The Shaggs: Philosophy of the World

Three of my favorite movies, The Muppet Movie, Almost Famous and That Thing You Do!, either center around or feature a band (Dr. Teeth and the Electric Mayhem; Stillwater; and The Wonders, for those keeping score). So you would think that a new musical about a band would thrill and delight me. I can’t add The Shaggs: Philosophy of the World to my list of favorites, but there’s potential.


“Based on the true story of The Shaggs,” this new musical, currently being given its New York premiere (other iterations have appeared in Chicago and Los Angeles, and a workshop was previously presented in Rochester), tells the story of the Wiggin family. It’s 1968* in Fremont, New Hampshire, and patriarch Austin (Peter Friedman) is searching for something, for purpose, really, and decides that his future can be found in the form of his daughters, Dot, Betty and Helen (Jamey Hood, Sarah Sokolovic and Emily Walton), forming a band, The Shaggs. Mom Annie (Annie Golden) hesitantly goes along with the plan, even when it means ponying up their life savings in order to record and promote The Shaggs’s debut (and only) record, Philosophy of the World. Complicating matters are Helen’s love interest Kyle (Cory Michael Smith), and a variety of authority figures and record business types, played with zest by Kevin Cahoon and Steve Routman.


Written by Joy Gregory and Gunnar Madsen (with story by Gregory, Madsen and director John Langs), The Shaggs tells an interesting story, though there are pieces of the story that could use further exploration and some of the production elements left me feeling uneasy.


The musical begins with Papa Wiggin standing at his deceased mother’s headstone, wondering aloud, what’s it all about, Austin? It seems his mother had a sixth sense of some sort, and Austin is looking for the signs that will help deliver him and his family from the typical suburban life. Austin’s relationship with his mother is reiterated a few times throughout the musical but Austin’s internal struggle - which ultimately leads him to push his daughters into the life he never led - isn’t explored deep enough for my taste. And his wife, Annie, is given terribly short shrift. She has a couple of moments that display her strength of character (and one great song, “Flyin’”) but those moments are too few.

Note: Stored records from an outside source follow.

-- ==== Sys2Proof/Machine/Dispatch.lean ====
section
/-! DEFINITION. One arm per command: its meaning. -/

namespace Sys2Proof.Machine

def exec (i : Instr) (s : State) : Host.Outcome State Fault Refusal :=
  match i with
  | .csrr num _ _ => Sys2Proof.Machine.execCsrr num s
  | .popc x _ _ => Sys2Proof.Machine.execPopc x s
  | .bsize v _ _ => Sys2Proof.Machine.execBsize v s
  | .clz x _ _ => Sys2Proof.Machine.execClz x s
  | .ctz x _ _ => Sys2Proof.Machine.execCtz x s
  | .rdbits p w _ => Sys2Proof.Machine.execRdbits p w s
  | .wrbits p w val => Sys2Proof.Machine.execWrbits p w val s
  | .cnt1 base last _ => Sys2Proof.Machine.execCnt1 base last s
  | .sel1 base rank _ => Sys2Proof.Machine.execSel1 base rank s
  | .sel0 base rank _ => Sys2Proof.Machine.execSel0 base rank s
  | .pred1 p maxWords _ => Sys2Proof.Machine.execPred1 p maxWords s
  | .succ1 p maxWords _ => Sys2Proof.Machine.execSucc1 p maxWords s
  | .pred0 p maxWords _ => Sys2Proof.Machine.execPred0 p maxWords s
  | .succ0 p maxWords _ => Sys2Proof.Machine.execSucc0 p maxWords s
  | .movbits src dst len => Sys2Proof.Machine.execMovbits src dst len s
  | .cpybits src dst len => Sys2Proof.Machine.execCpybits src dst len s
  | .rvInit base cap _ => Sys2Proof.Machine.execRvInit base cap s
  | .rvAppend bit _ _ => Sys2Proof.Machine.execRvAppend bit s
  | .rvRank1 p _ _ => Sys2Proof.Machine.execRvRank1 p s
  | .rvRank0 p _ _ => Sys2Proof.Machine.execRvRank0 p s
  | .rvSel1 k _ _ => Sys2Proof.Machine.execRvSel1 k s
  | .rvSel0 k _ _ => Sys2Proof.Machine.execRvSel0 k s
  | .rvPred1 v _ _ => Sys2Proof.Machine.execRvPred1 v s
  | .rvSucc1 v _ _ => Sys2Proof.Machine.execRvSucc1 v s
  | .rvPred0 v _ _ => Sys2Proof.Machine.execRvPred0 v s
  | .rvSucc0 v _ _ => Sys2Proof.Machine.execRvSucc0 v s
  | .rvShorten n _ _ => Sys2Proof.Machine.execRvShorten n s
  | .rvNones a _ _ => Sys2Proof.Machine.execRvNones a s
  | .rvNzeros a _ _ => Sys2Proof.Machine.execRvNzeros a s
  | .rvCap cap _ _ => Sys2Proof.Machine.execRvCap cap s
  | .rvRebase base _ _ => Sys2Proof.Machine.execRvRebase base s
  | .rvBit p _ _ => Sys2Proof.Machine.execRvBit p s
  | .pkCfg base w cap => Sys2Proof.Machine.execPkCfg base w cap s
  | .pkRd idx _ _ => Sys2Proof.Machine.execPkRd idx s
  | .pkWr idx val _ => Sys2Proof.Machine.execPkWr idx val s
  | .pkAppend val _ _ => Sys2Proof.Machine.execPkAppend val s
  | .pkResize n _ _ => Sys2Proof.Machine.execPkResize n s
  | .pkClear a _ _ => Sys2Proof.Machine.execPkClear a s
  | .pkConvert w _ _ => Sys2Proof.Machine.execPkConvert w s
  | .pkSeek idx _ _ => Sys2Proof.Machine.execPkSeek idx s
  | .pkAdv d _ _ => Sys2Proof.Machine.execPkAdv d s
  | .pkItrd a _ _ => Sys2Proof.Machine.execPkItrd a s
  | .pkItwr val _ _ => Sys2Proof.Machine.execPkItwr val s
  | .pkRebase base _ _ => Sys2Proof.Machine.execPkRebase base s
  | .pkCap cap _ _ => Sys2Proof.Machine.execPkCap cap s

end Sys2Proof.Machine
end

A lot of the focus in on the girls, Dot, Betty and Helen, and their relationships with each other and their father. Dot is, self admittedly, not the favorite but she’ll do anything to please her father. All she wants is for her father to like her and be proud of her. Betty is the most vocally defiant one and sort of “over” the family dynamic and humdrum-ness of her life. Helen is inquisitive and loves her father, but she’s also the youngest and has the most exploring to do. We watch her blossom throughout the show, particularly as her relationship with Kyle grows. All three girls make for compelling characters, but there was something about their presentation that struck me as strange.

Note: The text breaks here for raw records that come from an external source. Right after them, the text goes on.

/-- Between packets the engine holds its state (60_exceptions.md R289). The port as a list of host inputs is the
model's (log entry 3). -/
def Obligations.IdleEngineHoldsItsState : Prop := ∀ s : State, s.port = [] → step s = .next s

/-- Reset gives every register its reset value, from any state, a locked one too, and the summary invariant holds after
it (70_reset_and_hazards.md R310, 10_state.md R40, 43_rank_select.md R204); the build stays. That a reset empties the
list of responses is the model's choice (log entry 4), and so is the form of the reset input (log entries 2, 3). -/
def Obligations.ResetInputGivesTheResetValues : Prop :=
  ∀ (s : State) (m tp : List (Nat × BitVec 64)) (d : List (Nat × BitVec 16)) (rest : List HostInput),
    s.port = .reset m tp d :: rest →
      ∃ t, step s = .next t ∧ t.summariesHold = true ∧
        t = { s with
              mem := t.mem, top := t.top, mid := t.mid
              faulted := false, fcause := 0#8, fcw := 0#32, finfo := 0#64
              rvbase := 0#64, rvsize := 0#64, rvcap := 0#64
              pkbase := 0#64, pkw := 1#7, pksize := 0#64, pkcap := 0#64, pkwords := 0#64, pkidx := 0#64
              port := rest, responses := [] }

/-- After reset every register holds its reset value and the memories hold anything: for any contents whatever there is
a reset input after which the three memories read so, and the registers have their reset values (10_state.md R40). That
the reset input carries the contents (log entry 2), that the port is a list (log entry 3) and that a reset empties the
list of responses (log entry 4) are the model's choices. -/
def Obligations.MemoriesAfterResetAreArbitrary : Prop :=
  ∀ (s : State) (rest : List HostInput) (f g : Nat → Word) (h : Nat → BitVec 16),
    ∃ m tp d t, step { s with port := .reset m tp d :: rest } = .next t ∧
      (∀ a, a < s.build.nwords → t.mem.read a = f a) ∧ (∀ a, a < s.build.ntop → t.top.read a = g a) ∧
      (∀ a, a < s.build.nmid → t.mid.read a = h a) ∧
      t = { s with
            mem := t.mem, top := t.top, mid := t.mid
            faulted := false, fcause := 0#8, fcw := 0#32, finfo := 0#64
            rvbase := 0#64, rvsize := 0#64, rvcap := 0#64
            pkbase := 0#64, pkw := 1#7, pksize := 0#64, pkcap := 0#64, pkwords := 0#64, pkidx := 0#64
            port := rest, responses := [] }

/-- `State.reset` meets the invariant. Its build and its empty memories are the model's choice (log entries 1, 2). -/
def Obligations.ResetStateMeetsTheInvariant : Prop := State.reset.Inv

/-- Every step keeps the invariant: legal build, canonical memories inside their sizes, the two contexts as 10_state.md
R30 and R31 say, the fault record as R26 says. -/
def Obligations.StepKeepsTheInvariant : Prop := ∀ s t : State, s.Inv → step s = .next t → t.Inv

/-- From a state that meets the invariant every step answers a next state: no command reaches outside the address
spaces (20_memory.md R62), and every request is answered. -/
def Obligations.InvariantStatesNeverStop : Prop := ∀ s : State, s.Inv → ∃ t, step s = .next t

/-- The parameters are constants of the build: no step changes them (10_state.md R25, 00_scope.md section 4). -/
def Obligations.StepNeverChangesTheBuild : Prop := ∀ s t : State, step s = .next t → t.build = s.build

/-- The locked engine (60_exceptions.md R286): a `CSRR` of a register's number is answered with its value, every other
packet with LOCKED, and no state changes. -/
def Obligations.LockedEngineOnlyReadsRegisters : Prop :=
  ∀ (s : State) (p : BitVec 224) (rest : List HostInput),
    s.faulted = true → s.port = .request p :: rest →
      (∀ e ∈ registerTable s, commandWord p = 0x00000001#32 → fieldA p = e.1 →
        step s = .next { s with
          port := rest, tick := s.tick + 1, responses := s.responses ++ [⟨0x00#8, e.2⟩] }) ∧
      ((commandWord p ≠ 0x00000001#32 ∨ ∀ e ∈ registerTable s, fieldA p ≠ e.1) →
        step s = .next { s with
          port := rest, tick := s.tick + 1, responses := s.responses ++ [⟨0x0A#8, 0#64⟩] })

/-- Only reset leaves the locked state, and until then the fault record stays (60_exceptions.md R287; 10_state.md
R26). -/
def Obligations.OnlyResetUnlocks : Prop :=
  ∀ s t : State, s.faulted = true → step s = .next t →
    (∀ m tp d rest, s.port ≠ .reset m tp d :: rest) →
      t.faulted = true ∧ t.fcause = s.fcause ∧ t.fcw = s.fcw ∧ t.finfo = s.finfo

/-- A command either faults, and then nothing but the record and the response differs from the state before it, or
completes with status OK, and then the record is untouched and one response was sent (60_exceptions.md R280, R284,
R285). -/
def Obligations.CommandsCompleteOrFaultPrecisely : Prop :=
  ∀ (i : Instr) (s t : State), s.faulted = false → exec i s = .next t →
    (∃ c : FaultCode, c ≠ .illegal ∧
      t = { s with
            faulted := true, fcause := c.number, fcw := commandWord (encode i), finfo := fieldA (encode i)
            responses := s.responses ++ [⟨c.number, 0#64⟩] }) ∨
    (∃ r : Word, t.responses = s.responses ++ [⟨0x00#8, r⟩] ∧ t.faulted = false ∧ t.fcause = s.fcause ∧
      t.fcw = s.fcw ∧ t.finfo = s.finfo ∧ t.port = s.port ∧ t.tick = s.tick)

/-- Which command can raise what: the matrix of 60_exceptions.md R292. -/
def Obligations.CommandsRaiseOnlyTheirFaults : Prop :=
  ∀ (i : Instr) (s : State) (c : FaultCode), s.faulted = false → Faults i s c → c ∈ faultMatrix i

/-- Every request packet is answered by exactly one response, whose result is 0 when its status is not OK
(30_encoding.md R101). -/
def Obligations.EveryRequestGetsOneResponse : Prop :=
  ∀ (s t : State) (p : BitVec 224) (rest : List HostInput),
    s.port = .request p :: rest → step s = .next t →
      t.port = rest ∧ ∃ r : Response, t.responses = s.responses ++ [r] ∧ (r.st ≠ 0x00#8 → r.result = 0#64)

/-- The bit-region, packed-integer, word and system commands write neither `TOP`, `MID` nor the rank vector's registers
(70_reset_and_hazards.md R320; 10_state.md R27, R28). -/
def Obligations.OtherCommandsLeaveTheSummaries : Prop :=
  ∀ (i : Instr) (s t : State), isRankVector i = false → exec i s = .next t →
    t.top = s.top ∧ t.mid = s.mid ∧ t.rvbase = s.rvbase ∧ t.rvsize = s.rvsize ∧ t.rvcap = s.rvcap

Have you read or seen The Virgin Suicides? (Sofia Coppola’s adaptation of the Jeffery Eugenides novel is meticulously faithful.) Can you picture the five Lisbon girls dancing around the front yard, blond hair flowing and white cotton dresses blowing in the breeze? When we first meet the Wiggin girls, that’s what I thought of. All three of them have identical haircuts - long, wavy brown hair with bangs - and they’re wearing white cotton sleep dresses as they dance around their father in the living room. Something about the way Austin tries to program the girls’ lives reminded me of the strict rules in the Lisbon house, and so throughout the entire musical, I was worried that some tragedy would befall the Wiggin girls.

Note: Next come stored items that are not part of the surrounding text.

-- ==== Sys2Proof/Laws/Bits.lean ====
section
/-! SUPPORT. The laws of the bit-field primitives (20_memory.md R64 to R67) and of the searches: what each gives, said
once. -/

namespace Sys2Proof.Machine

@[simp] theorem mask_getLsbD (w i : Nat) : (mask w).getLsbD i = (decide (i < 64) && decide (i < w)) := by
  simp [mask, BitVec.getLsbD_ofNat, Nat.testBit_two_pow_sub_one]

@[simp] theorem mask_getElem (w i : Nat) (h : i < 64) : (mask w)[i] = decide (i < w) := by
  rw [← BitVec.getLsbD_eq_getElem, mask_getLsbD]; simp [h]

/-- A value below `2^w` has no bit at or above `w`. -/
theorem getLsbD_of_fits (v : Word) (w i : Nat) (h : v.toNat < 2 ^ w) (hi : w ≤ i) : v.getLsbD i = false := by
  rw [BitVec.getLsbD, Nat.testBit_lt_two_pow (Nat.lt_of_lt_of_le h (Nat.pow_le_pow_right (by omega) hi))]

/-- The bits of a field read (R64): the field's own bits, zero above it. -/
theorem bitRead_getLsbD (m : Memory 64) (p w j : Nat) (hw : w ≤ 64) :
    (bitRead m p w).getLsbD j = (decide (j < w) && bitAt m (p + j)) := by
  unfold bitRead bitAt
  by_cases hj : j < w
  · have hj64 : j < 64 := by omega
    rw [if_neg (by omega)]
    split
    · next h =>
      have e1 : (p + j) / 64 = p / 64 := by omega
      have e2 : (p + j) % 64 = p % 64 + j := by omega
      simp [hj, hj64, e1, e2]
    · next h =>
      by_cases hs : p % 64 + j < 64
      · have e1 : (p + j) / 64 = p / 64 := by omega
        have e2 : (p + j) % 64 = p % 64 + j := by omega
        have e3 : j < 64 - p % 64 := by omega
        simp [hj, hj64, e1, e2, e3]
      · have e1 : (p + j) / 64 = p / 64 + 1 := by omega
        have e2 : (p + j) % 64 = j - (64 - p % 64) := by omega
        have e3 : ¬ j < 64 - p % 64 := by omega
        have e4 : 64 ≤ p % 64 + j := by omega
        have e5 : j - (64 - p % 64) < 64 := by omega
        simp [hj, hj64, e1, e2, e3, e5, BitVec.getLsbD_of_ge _ _ e4]
  · have : ∀ x : Word, (x &&& mask w).getLsbD j = false := by intro x; simp [hj]
    split
    · simp [hj]
    · split <;> simp [hj]

/-- The bits of `M` after a field write (R65): the field's bits are those of the value, every other bit is kept. -/
theorem bitAt_bitWrite (m : Memory 64) (p w q : Nat) (v : Word) (hm : Memory.wf m) (hw : w ≤ 64)
    (hv : v.toNat < 2 ^ w) :
    bitAt (bitWrite m p w v) q = if p ≤ q ∧ q < p + w then v.getLsbD (q - p) else bitAt m q := by
  have hq : q % 64 < 64 := Nat.mod_lt _ (by omega)
  unfold bitWrite
  split
  · next h => rw [if_neg (by omega)]
  · next hw0 =>
    split
    · next h =>
      unfold bitAt
      rw [Memory.read_write _ _ _ _ hm]
      by_cases hword : q / 64 = p / 64
      · rw [if_pos hword, hword]
        by_cases hin : p ≤ q ∧ q < p + w
        · rw [if_pos hin]
          have e1 : ¬ q % 64 < p % 64 := by omega
          have e2 : q % 64 - p % 64 < w := by omega
          have e3 : q % 64 - p % 64 = q - p := by omega
          have e4 : q - p < 64 := by omega
          have e5 : q - p < w := by omega
          simp [hq, e1, e3, e4, e5]
        · rw [if_neg hin]
          by_cases hlow : q % 64 < p % 64
          · simp [hq, hlow]
          · have e1 : ¬ q % 64 - p % 64 < w := by omega
            have e2 := getLsbD_of_fits v w (q % 64 - p % 64) hv (Nat.not_lt.1 e1)
            have e3 : q % 64 - p % 64 < 64 := by omega
            rw [BitVec.getLsbD_eq_getElem e3] at e2
            simp [hq, hlow, e1, e2]
      · rw [if_neg hword, if_neg (by omega)]
    · next h =>
      unfold bitAt
      rw [Memory.read_write _ _ _ _ (Memory.wf_write _ _ _ hm), Memory.read_write _ _ _ _ hm]
      by_cases h2 : q / 64 = p / 64 + 1
      · rw [if_pos h2, h2]
        by_cases hin : p ≤ q ∧ q < p + w
        · rw [if_pos hin]
          have e1 : q % 64 < w - (64 - p % 64) := by omega
          have e2 : 64 - p % 64 + q % 64 = q - p := by omega
          simp [hq, e1, e2]
        · rw [if_neg hin]
          have e1 : ¬ q % 64 < w - (64 - p % 64) := by omega
          have e2 : w ≤ 64 - p % 64 + q % 64 := by omega
          simp [hq, e1, getLsbD_of_fits v w _ hv e2]
      · rw [if_neg h2]
        by_cases h1 : q / 64 = p / 64
        · rw [if_pos h1, h1]
          by_cases hlow : q % 64 < p % 64
          · rw [if_neg (by omega)]
            simp [hq, hlow]
          · rw [if_pos (by omega)]
            have e1 : q % 64 - p % 64 < 64 - p % 64 := by omega
            have e3 : q % 64 - p % 64 = q - p := by omega
            have e4 : q - p < 64 := by omega
            have e5 : q - p < 64 - p % 64 := by omega
            simp [hq, hlow, e3, e4, e5]
        · rw [if_neg h1, if_neg (by omega)]

/-- A field write keeps the canonical form. -/
theorem bitWrite_wf (m : Memory 64) (p w : Nat) (v : Word) (h : Memory.wf m) : Memory.wf (bitWrite m p w v) := by
  unfold bitWrite
  split
  · exact h
  · split
    · exact Memory.wf_write _ _ _ h
    · exact Memory.wf_write _ _ _ (Memory.wf_write _ _ _ h)

/-- A field write inside the memory stays inside. -/
theorem bitWrite_inside (n : Nat) (m : Memory 64) (p w : Nat) (v : Word) (hp : p + w ≤ 64 * n)
    (h : Memory.inside n m = true) : Memory.inside n (bitWrite m p w v) = true := by
  unfold bitWrite
  split
  · exact h
  · split
    · exact Memory.inside_write _ _ _ _ (by omega) h
    · exact Memory.inside_write _ _ _ _ (by omega) (Memory.inside_write _ _ _ _ (by omega) h)

/-- The one-bit value a move writes. -/
theorem moveBit_fits (b : Bool) : (BitVec.ofNat 64 b.toNat).toNat < 2 ^ 1 := by cases b <;> decide

/-- `MoveBits` keeps the canonical form. -/
theorem moveFrom_wf (old m : Memory 64) (s d n : Nat) (h : Memory.wf m) : Memory.wf (moveFrom old m s d n) := by
  induction n with
  | zero => exact h
  | succ n ih => exact bitWrite_wf _ _ _ _ ih

/-- `MoveBits` inside the memory stays inside. -/
theorem moveFrom_inside (k : Nat) (old m : Memory 64) (s d n : Nat) (hd : d + n ≤ 64 * k)
    (h : Memory.inside k m = true) : Memory.inside k (moveFrom old m s d n) = true := by
  induction n with
  | zero => exact h
  | succ n ih => exact bitWrite_inside _ _ _ _ _ (by omega) (ih (by omega))

/-- The bits after a move (R67): in the destination what the old memory held in the source, elsewhere kept. -/
theorem bitAt_moveFrom (old m : Memory 64) (s d n q : Nat) (h : Memory.wf m) :
    bitAt (moveFrom old m s d n) q = if d ≤ q ∧ q < d + n then bitAt old (s + (q - d)) else bitAt m q := by
  induction n with
  | zero => rw [if_neg (by omega)]; rfl
  | succ n ih =>
    rw [moveFrom, bitAt_bitWrite _ _ _ _ _ (moveFrom_wf _ _ _ _ _ h) (by omega) (moveBit_fits _), ih]
    by_cases hq : q = d + n
    · subst hq
      rw [if_pos (by omega), if_pos (by omega), Nat.sub_self, Nat.add_sub_cancel_left]
      cases bitAt old (s + n) <;> rfl
    · rw [if_neg (by omega)]
      by_cases hin : d ≤ q ∧ q < d + n
      · rw [if_pos hin, if_pos (by omega)]
      · rw [if_neg hin, if_neg (by omega)]

/-! ### Searches -/

/-- What `leastFrom` finds. -/
theorem leastFrom_eq_some (f : Nat → Bool) (a n q : Nat) :
    leastFrom f a n = some q ↔ a ≤ q ∧ q < a + n ∧ f q = true ∧ ∀ r, a ≤ r → r < q → f r = false := by
  induction n generalizing a with
  | zero => simp [leastFrom]; omega
  | succ n ih =>
    simp only [leastFrom]
    split
    · next h =>
      constructor
      · intro e
        cases e
        exact ⟨by omega, by omega, h, fun r h1 h2 => by omega⟩
      · rintro ⟨h1, h2, h3, h4⟩
        rcases Nat.lt_or_eq_of_le h1 with hlt | rfl
        · exact absurd (h4 a (by omega) hlt) (by simp [h])
        · rfl
    · next h =>
      rw [ih]
      constructor
      · rintro ⟨h1, h2, h3, h4⟩
        refine ⟨by omega, by omega, h3, fun r hr1 hr2 => ?_⟩
        rcases Nat.lt_or_eq_of_le hr1 with hlt | rfl
        · exact h4 r hlt hr2
        · simpa using h
      · rintro ⟨h1, h2, h3, h4⟩
        rcases Nat.lt_or_eq_of_le h1 with hlt | rfl
        · exact ⟨hlt, by omega, h3, fun r hr1 hr2 => h4 r (by omega) hr2⟩
        · exact absurd h3 h

/-- When `leastFrom` finds nothing. -/
theorem leastFrom_eq_none (f : Nat → Bool) (a n : Nat) :
    leastFrom f a n = none ↔ ∀ r, a ≤ r → r < a + n → f r = false := by
  induction n generalizing a with
  | zero => simp [leastFrom]; omega
  | succ n ih =>
    simp only [leastFrom]
    split
    · next h => simp only [reduceCtorEq, false_iff]; exact fun hr => by simp [hr a (by omega) (by omega)] at h
    · next h =>
      rw [ih]
      constructor
      · intro hr r h1 h2
        rcases Nat.lt_or_eq_of_le h1 with hlt | rfl
        · exact hr r hlt (by omega)
        · simpa using h
      · exact fun hr r h1 h2 => hr r (by omega) (by omega)

/-- What `greatestFrom` finds. -/
theorem greatestFrom_eq_some (f : Nat → Bool) (a n q : Nat) :
    greatestFrom f a n = some q ↔ a ≤ q ∧ q < a + n ∧ f q = true ∧ ∀ r, q < r → r < a + n → f r = false := by
  induction n with
  | zero => simp [greatestFrom]; omega
  | succ n ih =>
    simp only [greatestFrom]
    split
    · next h =>
      constructor
      · intro e
        cases e
        exact ⟨by omega, by omega, h, fun r h1 h2 => by omega⟩
      · rintro ⟨h1, h2, h3, h4⟩
        rcases Nat.lt_or_eq_of_le (Nat.lt_succ_iff.1 (show q < (a + n) + 1 by omega)) with hlt | rfl
        · exact absurd (h4 (a + n) hlt (by omega)) (by simp [h])
        · rfl
    · next h =>
      rw [ih]
      constructor
      · rintro ⟨h1, h2, h3, h4⟩
        refine ⟨h1, by omega, h3, fun r hr1 hr2 => ?_⟩
        rcases Nat.lt_or_eq_of_le (Nat.lt_succ_iff.1 (show r < (a + n) + 1 by omega)) with hlt | rfl
        · exact h4 r hr1 hlt
        · simpa using h
      · rintro ⟨h1, h2, h3, h4⟩
        rcases Nat.lt_or_eq_of_le (Nat.lt_succ_iff.1 (show q < (a + n) + 1 by omega)) with hlt | rfl
        · exact ⟨h1, hlt, h3, fun r hr1 hr2 => h4 r hr1 (by omega)⟩
        · exact absurd h3 h

/-- When `greatestFrom` finds nothing. -/
theorem greatestFrom_eq_none (f : Nat → Bool) (a n : Nat) :
    greatestFrom f a n = none ↔ ∀ r, a ≤ r → r < a + n → f r = false := by
  induction n with
  | zero => simp [greatestFrom]; omega
  | succ n ih =>
    simp only [greatestFrom]
    split
    · next h => simp only [reduceCtorEq, false_iff]; exact fun hr => by simp [hr (a + n) (by omega) (by omega)] at h
    · next h =>
      rw [ih]
      constructor
      · intro hr r h1 h2
        rcases Nat.lt_or_eq_of_le (Nat.lt_succ_iff.1 (show r < (a + n) + 1 by omega)) with hlt | rfl
        · exact hr r h1 hlt
        · simpa using h
      · exact fun hr r h1 h2 => hr r h1 (by omega)

/-- A count over adjacent stretches is the sum of the counts. -/
theorem countFrom_add (f : Nat → Bool) (a n k : Nat) :
    countFrom f a (n + k) = countFrom f a n + countFrom f (a + n) k := by
  induction k with
  | zero => rfl
  | succ k ih => rw [← Nat.add_assoc, countFrom, ih, countFrom, Nat.add_assoc, Nat.add_assoc]

/-- A count from its first position on. -/
theorem countFrom_succ_left (f : Nat → Bool) (a n : Nat) :
    countFrom f a (n + 1) = (f a).toNat + countFrom f (a + 1) n := by
  rw [Nat.add_comm n 1, countFrom_add]; simp [countFrom]

/-- A count is at most the number of positions. -/
theorem countFrom_le (f : Nat → Bool) (a n : Nat) : countFrom f a n ≤ n := by
  induction n with
  | zero => simp [countFrom]
  | succ n ih => rw [countFrom]; cases f (a + n) <;> simp <;> omega

/-- A count of positions where two functions agree. -/
theorem countFrom_congr (f g : Nat → Bool) (a b n : Nat) (h : ∀ j, j < n → f (a + j) = g (b + j)) :
    countFrom f a n = countFrom g b n := by
  induction n with
  | zero => rfl
  | succ n ih => rw [countFrom, countFrom, ih fun j hj => h j (by omega), h n (by omega)]

/-- A count is the number of positions in the range. -/
theorem countFrom_eq_tally (f : Nat → Bool) (a n : Nat) : countFrom f a n = tally f a (a + n) := by
  induction n with
  | zero => simp [countFrom, tally]
  | succ n ih =>
    rw [countFrom, ih, tally, tally, ← Nat.add_assoc, ← Finset.insert_Ico_right_eq_Ico_add_one (Nat.le_add_right a n),
      Finset.filter_insert]
    cases h : f (a + n)
    · simp
    · simp

/-- `ones(a, b)` is the number of 1-bits of the region (R66). -/
theorem ones_eq_tally (m : Memory 64) (a b : Nat) : ones m a b = tally (bitAt m) a b := by
  rw [ones, countFrom_eq_tally]
  rcases Nat.le_total a b with h | h
  · rw [Nat.add_sub_cancel' h]
  · rw [Nat.sub_eq_zero_of_le h, Nat.add_zero, tally, tally, Finset.Ico_self, Finset.Ico_eq_empty (by omega)]

/-- What `kthFrom` finds: the position that makes the count `k`. -/
theorem kthFrom_eq_some (f : Nat → Bool) (k a n q : Nat) (hk : 1 ≤ k) :
    kthFrom f k a n = some q ↔ a ≤ q ∧ q < a + n ∧ f q = true ∧ countFrom f a (q + 1 - a) = k := by
  induction n generalizing a k with
  | zero => simp [kthFrom]; omega
  | succ n ih =>
    have more : ∀ q, a + 1 ≤ q → countFrom f a (q + 1 - a) = (f a).toNat + countFrom f (a + 1) (q - a) :=
      fun q hq => by rw [← countFrom_succ_left]; congr 1; omega
    have last : ∀ q, a + 1 ≤ q → f q = true → 1 ≤ countFrom f (a + 1) (q - a) := fun q hq h => by
      rw [show q - a = (q - a - 1) + 1 by omega, countFrom, show a + 1 + (q - a - 1) = q by omega, h]; simp
    have first : countFrom f a (a + 1 - a) = (f a).toNat := by
      rw [show a + 1 - a = 0 + 1 by omega]; simp [countFrom]
    have shift : ∀ q, q + 1 - (a + 1) = q - a := fun q => by omega
    simp only [kthFrom]
    split
    · next h =>
      rw [h] at more first
      split
      · next h1 =>
        subst h1
        constructor
        · intro e
          cases e
          exact ⟨by omega, by omega, h, first⟩
        · rintro ⟨h1, h2, h3, h4⟩
          rcases Nat.lt_or_eq_of_le h1 with hlt | rfl
          · have := last q hlt h3
            rw [more q hlt] at h4
            simp at h4; omega
          · rfl
      · next h1 =>
        rw [ih (k - 1) (a + 1) (by omega), shift]
        constructor
        · rintro ⟨g1, g2, g3, g4⟩
          refine ⟨by omega, by omega, g3, ?_⟩
          rw [more q g1, g4]; simp; omega
        · rintro ⟨g1, g2, g3, g4⟩
          rcases Nat.lt_or_eq_of_le g1 with hlt | rfl
          · rw [more q hlt] at g4
            exact ⟨hlt, by omega, g3, by simp at g4; omega⟩
          · rw [first] at g4
            simp at g4; omega
    · next h =>
      rw [ih k (a + 1) hk, shift]
      have hf : f a = false := by simpa using h
      rw [hf] at more
      constructor
      · rintro ⟨g1, g2, g3, g4⟩
        refine ⟨by omega, by omega, g3, ?_⟩
        rw [more q g1, g4]; simp
      · rintro ⟨g1, g2, g3, g4⟩
        rcases Nat.lt_or_eq_of_le g1 with hlt | rfl
        · rw [more q hlt] at g4
          exact ⟨hlt, by omega, g3, by simpa using g4⟩
        · exact absurd g3 h

/-- When `kthFrom` finds nothing: there are fewer than `k`. -/
theorem kthFrom_eq_none (f : Nat → Bool) (k a n : Nat) (hk : 1 ≤ k) :
    kthFrom f k a n = none ↔ countFrom f a n < k := by
  induction n generalizing a k with
  | zero => simp [kthFrom, countFrom]; omega
  | succ n ih =>
    rw [countFrom_succ_left]
    simp only [kthFrom]
    split
    · next h =>
      split
      · next h1 => simp [h]; omega
      · next h1 => rw [ih (k - 1) (a + 1) (by omega), h]; simp; omega
    · next h => rw [ih k (a + 1) hk, Bool.not_eq_true _ |>.mp h]; simp

end Sys2Proof.Machine
end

The story of the Shaggs isn’t nearly as fatal, though it is arguably nearly as tragic. These girls are all but robbed of an adolescence and are forced to kowtow to their father’s demands - regardless of their feelings. In fact, they are barely able to give voice to their feelings, except to each other. Mom can’t stand up for them because that’s not how the husband-wife dynamic worked then. Despite the Shaggs not being very good, Austin thinks they could be as big as the Beatles, and he pushes them through humiliation after humiliation. Finally, desperate measures disabuse Austin of the notion that he can control his daughters but yet, tragically, there is no happiness in freedom for the Wiggin girls.


The writing is decent - the book and score are mostly solid - but something is missing. This is missing a clear focus and point of view. It’s missing fully fleshed out characters. It’s missing its soul and it’s missing a knock out ending. (Even with all those things missing, The Shaggs felt too long.)


Again, I think there’s potential here. While it wasn’t captivating, it did hold my interest. The performances were good (I was particularly impressed with original Hair alumna Annie Golden and theatre newcomer Cory Michael Smith), and the set and costumes (Mimi Lien and Emily Rebholz, respectively) seemed to hit the right notes of a modest, sheltered family in the late 60s. Still, I don’t want to put on a Shaggs record... but I might be interested in a remastered version.


*The program says the action takes place in 1969 but a banner displayed in one scene places the year at 1968. Suffice it to say that the action (save for an epilogue set in 1980) takes place in the late 60s.